Afro-American Community Broadcasting Inc. is appealing for financial support to stay on the air.
“We’re in dire straits right now,” said Edyce Porter, the station’s community outreach director and daughter of Jimmie Porter, who founded KBBG in 1977.
KBBG Executive Director Deborah Berry, board president Robert C. Wright and staff said the current budget crisis stems from unexpected equipment failures, lost federal support and declining donations as its older patrons pass away and aren’t replaced by younger listeners.
“It’s just really been a struggle for us,” Berry said. “The community is not donating as we had planned.”
Berry and rest of KBBG’s staff have been laid off for about six weeks but continue showing up at the station’s Newell and Mobile street building.
“Our staff people are so dedicated, so committed, they are volunteering,” she said. “We know how important this radio station is to this community.”

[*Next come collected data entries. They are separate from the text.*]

theorem effect_of_jumped {i : Instr} {s t : State} (h : Jumped s t) (hf : familyOf i = .jump) :
    Raised s t ∨ Effect i s t :=
  h.imp_right fun h => by simpa only [Effect, hf] using h

theorem effect_of_stored {i : Instr} {s t : State} {b : Reg} {o : BitVec 16} {n : Nat}
    (h : Stored s t b o n) (hs : storeOperand i = some (b, o, n)) (hf : familyOf i = .store) :
    Raised s t ∨ Effect i s t :=
  h.imp_right fun ⟨v, w, hb, ha, h⟩ => by
    simp only [Effect, hf]
    exact ⟨_, n, w, by simp [storeTarget, hs, hb], ha, h⟩

theorem effect_of_exchanged {i : Instr} {s t : State} {b : Reg} {o : BitVec 16} {n : Nat}
    (h : Exchanged s t b o n (writesOf i)) (hs : storeOperand i = some (b, o, n))
    (hf : familyOf i = .atomic) : Raised s t ∨ Effect i s t :=
  h.imp_right fun ⟨v, u, hb, ha, hu, h⟩ => by
    simp only [Effect, hf]
    exact ⟨_, n, u, by simp [storeTarget, hs, hb], ha, hu, h⟩

/-- Everything an instruction can do: raise a fault, or have the effect of its family. -/
theorem exec_next {i : Instr} {s t : State} (h : exec i s = .next t) : Raised s t ∨ Effect i s t := by
  cases i with
  | add32K _ _ => exact effect_of_wroteBack (arith32K_next h) rfl (.inl rfl)
  | add32X _ _ => exact effect_of_wroteBack (arith32X_next h) rfl (.inl rfl)
  | sub32K _ _ => exact effect_of_wroteBack (arith32K_next h) rfl (.inl rfl)
  | sub32X _ _ => exact effect_of_wroteBack (arith32X_next h) rfl (.inl rfl)
  | mul32K _ _ => exact effect_of_wroteBack (arith32K_next h) rfl (.inl rfl)
  | mul32X _ _ => exact effect_of_wroteBack (arith32X_next h) rfl (.inl rfl)
  | div32K _ _ => exact effect_of_wroteBack (arith32K_next h) rfl (.inl rfl)
  | div32X _ _ => exact effect_of_wroteBack (arith32X_next h) rfl (.inl rfl)
  | or32K _ _ => exact effect_of_wroteBack (arith32K_next h) rfl (.inl rfl)
  | or32X _ _ => exact effect_of_wroteBack (arith32X_next h) rfl (.inl rfl)
  | and32K _ _ => exact effect_of_wroteBack (arith32K_next h) rfl (.inl rfl)
  | and32X _ _ => exact effect_of_wroteBack (arith32X_next h) rfl (.inl rfl)
  | lsh32K _ _ => exact effect_of_wroteBack (shift32K_next h) rfl (.inl rfl)
  | lsh32X _ _ => exact effect_of_wroteBack (shift32X_next h) rfl (.inl rfl)
  | rsh32K _ _ => exact effect_of_wroteBack (shift32K_next h) rfl (.inl rfl)
  | rsh32X _ _ => exact effect_of_wroteBack (shift32X_next h) rfl (.inl rfl)
  | neg32 _ => exact effect_of_wroteBack (unary32_next h) rfl (.inl rfl)
  | mod32K _ _ => exact effect_of_wroteBack (arith32K_next h) rfl (.inl rfl)
  | mod32X _ _ => exact effect_of_wroteBack (arith32X_next h) rfl (.inl rfl)
  | xor32K _ _ => exact effect_of_wroteBack (arith32K_next h) rfl (.inl rfl)
  | xor32X _ _ => exact effect_of_wroteBack (arith32X_next h) rfl (.inl rfl)
  | mov32K _ _ => exact effect_of_wroteBack (writeBack_next h) rfl (.inl rfl)
  | mov32X _ _ => exact effect_of_wroteBack (readReg_cases h .inl fun _ _ h => writeBack_next h) rfl (.inl rfl)
  | arsh32K _ _ => exact effect_of_wroteBack (shift32K_next h) rfl (.inl rfl)
  | arsh32X _ _ => exact effect_of_wroteBack (shift32X_next h) rfl (.inl rfl)
  | add64K _ _ => exact effect_of_wroteBack (arith64K_next h) rfl (.inl rfl)
  | add64X _ _ => exact effect_of_wroteBack (arith64X_next h) rfl (.inl rfl)
  | sub64K _ _ => exact effect_of_wroteBack (arith64K_next h) rfl (.inl rfl)
  | sub64X _ _ => exact effect_of_wroteBack (arith64X_next h) rfl (.inl rfl)
  | mul64K _ _ => exact effect_of_wroteBack (arith64K_next h) rfl (.inl rfl)
  | mul64X _ _ => exact effect_of_wroteBack (arith64X_next h) rfl (.inl rfl)
  | div64K _ _ => exact effect_of_wroteBack (arith64K_next h) rfl (.inl rfl)
  | div64X _ _ => exact effect_of_wroteBack (arith64X_next h) rfl (.inl rfl)
  | or64K _ _ => exact effect_of_wroteBack (arith64K_next h) rfl (.inl rfl)
  | or64X _ _ => exact effect_of_wroteBack (arith64X_next h) rfl (.inl rfl)
  | and64K _ _ => exact effect_of_wroteBack (arith64K_next h) rfl (.inl rfl)
  | and64X _ _ => exact effect_of_wroteBack (arith64X_next h) rfl (.inl rfl)
  | lsh64K _ _ => exact effect_of_wroteBack (shift64K_next h) rfl (.inl rfl)
  | lsh64X _ _ => exact effect_of_wroteBack (shift64X_next h) rfl (.inl rfl)
  | rsh64K _ _ => exact effect_of_wroteBack (shift64K_next h) rfl (.inl rfl)
  | rsh64X _ _ => exact effect_of_wroteBack (shift64X_next h) rfl (.inl rfl)
  | neg64 _ => exact effect_of_wroteBack (unary64_next h) rfl (.inl rfl)
  | mod64K _ _ => exact effect_of_wroteBack (arith64K_next h) rfl (.inl rfl)
  | mod64X _ _ => exact effect_of_wroteBack (arith64X_next h) rfl (.inl rfl)
  | xor64K _ _ => exact effect_of_wroteBack (arith64K_next h) rfl (.inl rfl)
  | xor64X _ _ => exact effect_of_wroteBack (arith64X_next h) rfl (.inl rfl)
  | mov64K _ _ => exact effect_of_wroteBack (writeBack_next h) rfl (.inl rfl)
  | mov64X _ _ => exact effect_of_wroteBack (readReg_cases h .inl fun _ _ h => writeBack_next h) rfl (.inl rfl)
  | arsh64K _ _ => exact effect_of_wroteBack (shift64K_next h) rfl (.inl rfl)
  | arsh64X _ _ => exact effect_of_wroteBack (shift64X_next h) rfl (.inl rfl)
  | le16 _ => exact effect_of_wroteBack (byteSwap_next h) rfl (.inl rfl)
  | le32 _ => exact effect_of_wroteBack (byteSwap_next h) rfl (.inl rfl)
  | le64 _ => exact effect_of_wroteBack (byteSwap_next h) rfl (.inl rfl)
  | be16 _ => exact effect_of_wroteBack (byteSwap_next h) rfl (.inl rfl)
  | be32 _ => exact effect_of_wroteBack (byteSwap_next h) rfl (.inl rfl)
  | be64 _ => exact effect_of_wroteBack (byteSwap_next h) rfl (.inl rfl)
  | ja _ => exact effect_of_jumped (ja_next h) rfl
  | jeqK _ _ _ => exact effect_of_jumped (jump64K_next h) rfl
  | jeqX _ _ _ => exact effect_of_jumped (jump64X_next h) rfl
  | jgtK _ _ _ => exact effect_of_jumped (jump64K_next h) rfl
  | jgtX _ _ _ => exact effect_of_jumped (jump64X_next h) rfl
  | jgeK _ _ _ => exact effect_of_jumped (jump64K_next h) rfl
  | jgeX _ _ _ => exact effect_of_jumped (jump64X_next h) rfl
  | jsetK _ _ _ => exact effect_of_jumped (jump64K_next h) rfl
  | jsetX _ _ _ => exact effect_of_jumped (jump64X_next h) rfl
  | jneK _ _ _ => exact effect_of_jumped (jump64K_next h) rfl
  | jneX _ _ _ => exact effect_of_jumped (jump64X_next h) rfl
  | jsgtK _ _ _ => exact effect_of_jumped (jump64K_next h) rfl
  | jsgtX _ _ _ => exact effect_of_jumped (jump64X_next h) rfl
  | jsgeK _ _ _ => exact effect_of_jumped (jump64K_next h) rfl
  | jsgeX _ _ _ => exact effect_of_jumped (jump64X_next h) rfl
  | jltK _ _ _ => exact effect_of_jumped (jump64K_next h) rfl
  | jltX _ _ _ => exact effect_of_jumped (jump64X_next h) rfl
  | jleK _ _ _ => exact effect_of_jumped (jump64K_next h) rfl
  | jleX _ _ _ => exact effect_of_jumped (jump64X_next h) rfl
  | jsltK _ _ _ => exact effect_of_jumped (jump64K_next h) rfl
  | jsltX _ _ _ => exact effect_of_jumped (jump64X_next h) rfl
  | jsleK _ _ _ => exact effect_of_jumped (jump64K_next h) rfl
  | jsleX _ _ _ => exact effect_of_jumped (jump64X_next h) rfl
  | jeq32K _ _ _ => exact effect_of_jumped (jump32K_next h) rfl
  | jeq32X _ _ _ => exact effect_of_jumped (jump32X_next h) rfl
  | jgt32K _ _ _ => exact effect_of_jumped (jump32K_next h) rfl
  | jgt32X _ _ _ => exact effect_of_jumped (jump32X_next h) rfl
  | jge32K _ _ _ => exact effect_of_jumped (jump32K_next h) rfl
  | jge32X _ _ _ => exact effect_of_jumped (jump32X_next h) rfl
  | jset32K _ _ _ => exact effect_of_jumped (jump32K_next h) rfl
  | jset32X _ _ _ => exact effect_of_jumped (jump32X_next h) rfl
  | jne32K _ _ _ => exact effect_of_jumped (jump32K_next h) rfl
  | jne32X _ _ _ => exact effect_of_jumped (jump32X_next h) rfl
  | jsgt32K _ _ _ => exact effect_of_jumped (jump32K_next h) rfl
  | jsgt32X _ _ _ => exact effect_of_jumped (jump32X_next h) rfl
  | jsge32K _ _ _ => exact effect_of_jumped (jump32K_next h) rfl
  | jsge32X _ _ _ => exact effect_of_jumped (jump32X_next h) rfl
  | jlt32K _ _ _ => exact effect_of_jumped (jump32K_next h) rfl
  | jlt32X _ _ _ => exact effect_of_jumped (jump32X_next h) rfl
  | jle32K _ _ _ => exact effect_of_jumped (jump32K_next h) rfl
  | jle32X _ _ _ => exact effect_of_jumped (jump32X_next h) rfl
  | jslt32K _ _ _ => exact effect_of_jumped (jump32K_next h) rfl
  | jslt32X _ _ _ => exact effect_of_jumped (jump32X_next h) rfl
  | jsle32K _ _ _ => exact effect_of_jumped (jump32K_next h) rfl
  | jsle32X _ _ _ => exact effect_of_jumped (jump32X_next h) rfl
  | callHelper _ => exact helperCall_next h
  | callLocal _ _ => exact callLocal_next h
  | callHelperSpecific _ => exact helperCall_next h
  | exit => exact (exit_next h).imp_right fun h => ⟨rfl, h⟩
  | ldxw _ _ _ => exact effect_of_wroteBack (load_next h) rfl (.inr rfl)
  | ldxh _ _ _ => exact effect_of_wroteBack (load_next h) rfl (.inr rfl)
  | ldxb _ _ _ => exact effect_of_wroteBack (load_next h) rfl (.inr rfl)
  | ldxdw _ _ _ => exact effect_of_wroteBack (load_next h) rfl (.inr rfl)
  | stw _ _ _ => exact effect_of_stored (storeImm_next h) rfl rfl
  | sth _ _ _ => exact effect_of_stored (storeImm_next h) rfl rfl
  | stb _ _ _ => exact effect_of_stored (storeImm_next h) rfl rfl
  | stdw _ _ _ => exact effect_of_stored (storeImm_next h) rfl rfl
  | stxw _ _ _ => exact effect_of_stored (storeReg_next h) rfl rfl
  | stxh _ _ _ => exact effect_of_stored (storeReg_next h) rfl rfl
  | stxb _ _ _ => exact effect_of_stored (storeReg_next h) rfl rfl
  | stxdw _ _ _ => exact effect_of_stored (storeReg_next h) rfl rfl
  | atomicAdd32 _ _ _ => exact effect_of_exchanged (atomicModify_next h) rfl rfl
  | atomicFetchAdd32 _ _ _ => exact effect_of_exchanged (atomicFetch_next h) rfl rfl
  | atomicOr32 _ _ _ => exact effect_of_exchanged (atomicModify_next h) rfl rfl
  | atomicFetchOr32 _ _ _ => exact effect_of_exchanged (atomicFetch_next h) rfl rfl
  | atomicAnd32 _ _ _ => exact effect_of_exchanged (atomicModify_next h) rfl rfl
  | atomicFetchAnd32 _ _ _ => exact effect_of_exchanged (atomicFetch_next h) rfl rfl
  | atomicXor32 _ _ _ => exact effect_of_exchanged (atomicModify_next h) rfl rfl
  | atomicFetchXor32 _ _ _ => exact effect_of_exchanged (atomicFetch_next h) rfl rfl
  | atomicXchg32 _ _ _ => exact effect_of_exchanged (atomicFetch_next h) rfl rfl
  | atomicCmpxchg32 _ _ _ => exact effect_of_exchanged (atomicCompareExchange_next h) rfl rfl
  | atomicAdd64 _ _ _ => exact effect_of_exchanged (atomicModify_next h) rfl rfl
  | atomicFetchAdd64 _ _ _ => exact effect_of_exchanged (atomicFetch_next h) rfl rfl
  | atomicOr64 _ _ _ => exact effect_of_exchanged (atomicModify_next h) rfl rfl
  | atomicFetchOr64 _ _ _ => exact effect_of_exchanged (atomicFetch_next h) rfl rfl
  | atomicAnd64 _ _ _ => exact effect_of_exchanged (atomicModify_next h) rfl rfl
  | atomicFetchAnd64 _ _ _ => exact effect_of_exchanged (atomicFetch_next h) rfl rfl
  | atomicXor64 _ _ _ => exact effect_of_exchanged (atomicModify_next h) rfl rfl
  | atomicFetchXor64 _ _ _ => exact effect_of_exchanged (atomicFetch_next h) rfl rfl
  | atomicXchg64 _ _ _ => exact effect_of_exchanged (atomicFetch_next h) rfl rfl
  | atomicCmpxchg64 _ _ _ => exact effect_of_exchanged (atomicCompareExchange_next h) rfl rfl
  | lddw _ _ _ => exact effect_of_wroteBackWide (writeBackWide_next h) rfl rfl
  | ldMapFd _ _ => exact effect_of_wroteBackWide (platformLoad_next h) rfl rfl
  | ldMapValueFd _ _ _ => exact effect_of_wroteBackWide (platformLoad_next h) rfl rfl
  | ldVarAddr _ _ => exact effect_of_wroteBackWide (platformLoad_next h) rfl rfl
  | ldCodeAddr _ _ => exact effect_of_wroteBackWide (platformLoad_next h) rfl rfl
  | ldMapIdx _ _ => exact effect_of_wroteBackWide (platformLoad_next h) rfl rfl
  | ldMapValueIdx _ _ _ => exact effect_of_wroteBackWide (platformLoad_next h) rfl rfl
  | ldAbsW _ _ _ _ => exact legacyAccess_next h
  | ldAbsH _ _ _ _ => exact legacyAccess_next h
  | ldAbsB _ _ _ _ => exact legacyAccess_next h
  | ldAbsDw _ _ _ _ => exact legacyAccess_next h
  | ldIndW _ _ _ _ => exact legacyAccess_next h
  | ldIndH _ _ _ _ => exact legacyAccess_next h
  | ldIndB _ _ _ _ => exact legacyAccess_next h
  | ldIndDw _ _ _ _ => exact legacyAccess_next h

Berry took the reins in July 2017 after the previous volunteer director passed away.
The station retained a consultant to help update the organization, which included adding new board members; steps were taken to update the programming to attract younger listeners, and fundraising became a year-round push.
A Community Learning Center project for students interested in broadcasting careers was started with new partnerships throughout the Cedar Valley.
But the station’s vintage equipment started failing and undermining those efforts.
The transmitter and the digital-audio delivery system both died and needed to be replaced. All the station’s digital music, underwriting, public service announcements, and other digital files were lost when the system went down in March.